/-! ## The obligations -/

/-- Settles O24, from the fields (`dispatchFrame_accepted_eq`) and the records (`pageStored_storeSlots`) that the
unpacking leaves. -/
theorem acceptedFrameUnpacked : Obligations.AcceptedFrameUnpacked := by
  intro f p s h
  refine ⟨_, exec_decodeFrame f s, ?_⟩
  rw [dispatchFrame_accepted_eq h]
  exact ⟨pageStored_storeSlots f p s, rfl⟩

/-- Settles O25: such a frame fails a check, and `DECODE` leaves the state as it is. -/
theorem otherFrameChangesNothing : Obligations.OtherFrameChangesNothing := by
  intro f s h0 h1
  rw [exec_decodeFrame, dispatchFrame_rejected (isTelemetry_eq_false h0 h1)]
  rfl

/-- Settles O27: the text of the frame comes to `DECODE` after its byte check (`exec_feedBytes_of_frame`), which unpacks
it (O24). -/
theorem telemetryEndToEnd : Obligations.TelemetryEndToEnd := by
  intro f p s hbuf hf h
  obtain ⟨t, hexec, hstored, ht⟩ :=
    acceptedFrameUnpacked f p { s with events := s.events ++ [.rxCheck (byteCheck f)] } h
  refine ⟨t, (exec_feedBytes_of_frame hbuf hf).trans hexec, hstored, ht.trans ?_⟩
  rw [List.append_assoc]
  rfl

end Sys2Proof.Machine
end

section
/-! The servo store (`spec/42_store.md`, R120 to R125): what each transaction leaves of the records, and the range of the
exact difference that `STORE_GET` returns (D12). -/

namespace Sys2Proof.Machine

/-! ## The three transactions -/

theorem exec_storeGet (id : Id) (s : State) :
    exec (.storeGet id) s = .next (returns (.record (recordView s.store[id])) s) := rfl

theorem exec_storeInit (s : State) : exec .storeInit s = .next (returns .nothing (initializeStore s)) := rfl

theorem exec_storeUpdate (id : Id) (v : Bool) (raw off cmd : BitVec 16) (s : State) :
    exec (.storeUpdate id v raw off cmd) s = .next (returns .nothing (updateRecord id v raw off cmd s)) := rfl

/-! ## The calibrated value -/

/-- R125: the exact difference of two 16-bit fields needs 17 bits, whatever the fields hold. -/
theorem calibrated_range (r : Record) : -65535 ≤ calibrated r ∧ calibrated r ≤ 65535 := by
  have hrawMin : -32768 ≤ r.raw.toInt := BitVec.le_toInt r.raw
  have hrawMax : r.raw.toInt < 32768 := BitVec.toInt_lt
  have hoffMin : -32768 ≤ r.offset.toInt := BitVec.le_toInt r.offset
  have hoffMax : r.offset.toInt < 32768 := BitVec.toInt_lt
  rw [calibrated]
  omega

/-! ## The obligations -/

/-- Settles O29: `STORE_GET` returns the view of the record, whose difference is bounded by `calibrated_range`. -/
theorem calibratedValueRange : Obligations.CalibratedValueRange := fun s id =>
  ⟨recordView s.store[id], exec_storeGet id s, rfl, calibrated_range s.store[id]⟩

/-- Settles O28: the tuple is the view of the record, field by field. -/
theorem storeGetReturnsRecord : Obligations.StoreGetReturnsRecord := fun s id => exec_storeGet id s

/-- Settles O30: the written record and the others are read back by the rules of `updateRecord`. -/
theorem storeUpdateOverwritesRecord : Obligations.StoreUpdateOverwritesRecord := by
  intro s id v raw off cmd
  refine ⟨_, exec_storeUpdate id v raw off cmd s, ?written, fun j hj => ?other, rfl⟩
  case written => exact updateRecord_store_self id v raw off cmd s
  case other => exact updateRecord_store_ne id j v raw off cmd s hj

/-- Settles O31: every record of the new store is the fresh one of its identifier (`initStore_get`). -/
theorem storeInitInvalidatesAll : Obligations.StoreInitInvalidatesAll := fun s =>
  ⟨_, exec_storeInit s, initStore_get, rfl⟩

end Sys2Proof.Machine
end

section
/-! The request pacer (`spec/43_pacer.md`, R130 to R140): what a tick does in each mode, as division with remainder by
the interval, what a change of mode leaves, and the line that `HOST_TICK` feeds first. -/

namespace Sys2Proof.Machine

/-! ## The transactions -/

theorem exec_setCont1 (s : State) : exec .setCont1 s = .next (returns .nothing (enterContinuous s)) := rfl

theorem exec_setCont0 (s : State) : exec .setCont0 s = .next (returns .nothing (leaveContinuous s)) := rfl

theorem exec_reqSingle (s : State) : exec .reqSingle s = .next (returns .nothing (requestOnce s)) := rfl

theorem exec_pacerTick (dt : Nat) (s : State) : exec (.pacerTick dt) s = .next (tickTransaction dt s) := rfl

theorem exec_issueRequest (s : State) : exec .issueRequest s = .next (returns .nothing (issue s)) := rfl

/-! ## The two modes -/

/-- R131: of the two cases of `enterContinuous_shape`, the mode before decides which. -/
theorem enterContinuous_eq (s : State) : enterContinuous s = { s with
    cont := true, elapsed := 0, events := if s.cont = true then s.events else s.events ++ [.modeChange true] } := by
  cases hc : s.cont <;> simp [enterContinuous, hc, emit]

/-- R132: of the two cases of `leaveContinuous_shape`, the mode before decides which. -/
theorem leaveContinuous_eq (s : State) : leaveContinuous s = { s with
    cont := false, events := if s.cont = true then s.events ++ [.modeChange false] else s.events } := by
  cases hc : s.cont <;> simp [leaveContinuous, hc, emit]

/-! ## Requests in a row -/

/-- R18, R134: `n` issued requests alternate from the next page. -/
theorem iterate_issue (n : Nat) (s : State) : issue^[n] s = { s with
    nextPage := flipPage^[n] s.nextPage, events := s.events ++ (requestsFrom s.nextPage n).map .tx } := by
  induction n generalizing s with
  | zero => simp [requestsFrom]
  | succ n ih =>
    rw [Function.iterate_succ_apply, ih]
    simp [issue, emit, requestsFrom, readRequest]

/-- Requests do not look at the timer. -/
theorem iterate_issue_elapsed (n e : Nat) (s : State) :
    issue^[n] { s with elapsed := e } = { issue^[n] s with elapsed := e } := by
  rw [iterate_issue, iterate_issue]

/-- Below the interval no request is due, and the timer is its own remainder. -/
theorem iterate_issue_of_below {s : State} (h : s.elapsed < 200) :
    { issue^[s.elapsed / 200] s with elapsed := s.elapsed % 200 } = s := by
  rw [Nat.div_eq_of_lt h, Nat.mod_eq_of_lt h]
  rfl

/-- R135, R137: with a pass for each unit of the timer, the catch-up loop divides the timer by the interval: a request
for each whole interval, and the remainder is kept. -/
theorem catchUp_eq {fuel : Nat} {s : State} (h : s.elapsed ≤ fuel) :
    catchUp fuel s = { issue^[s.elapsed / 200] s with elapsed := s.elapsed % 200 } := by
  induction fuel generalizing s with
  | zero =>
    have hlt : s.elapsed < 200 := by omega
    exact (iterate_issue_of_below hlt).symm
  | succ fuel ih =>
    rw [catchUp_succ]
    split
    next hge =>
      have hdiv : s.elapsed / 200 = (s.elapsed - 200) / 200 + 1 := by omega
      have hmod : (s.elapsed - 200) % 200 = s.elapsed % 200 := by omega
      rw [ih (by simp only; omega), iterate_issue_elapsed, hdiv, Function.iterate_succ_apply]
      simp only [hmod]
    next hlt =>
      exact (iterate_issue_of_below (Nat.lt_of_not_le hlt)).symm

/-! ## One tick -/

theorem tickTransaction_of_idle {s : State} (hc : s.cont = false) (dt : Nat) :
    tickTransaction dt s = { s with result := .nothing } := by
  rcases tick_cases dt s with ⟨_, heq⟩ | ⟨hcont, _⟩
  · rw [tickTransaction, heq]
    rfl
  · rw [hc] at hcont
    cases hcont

TASK DIRECTIONS
Could you say how many lines of the entries contain the string "leaves"? Only the number should be given.

EXERCISE ANSWER
4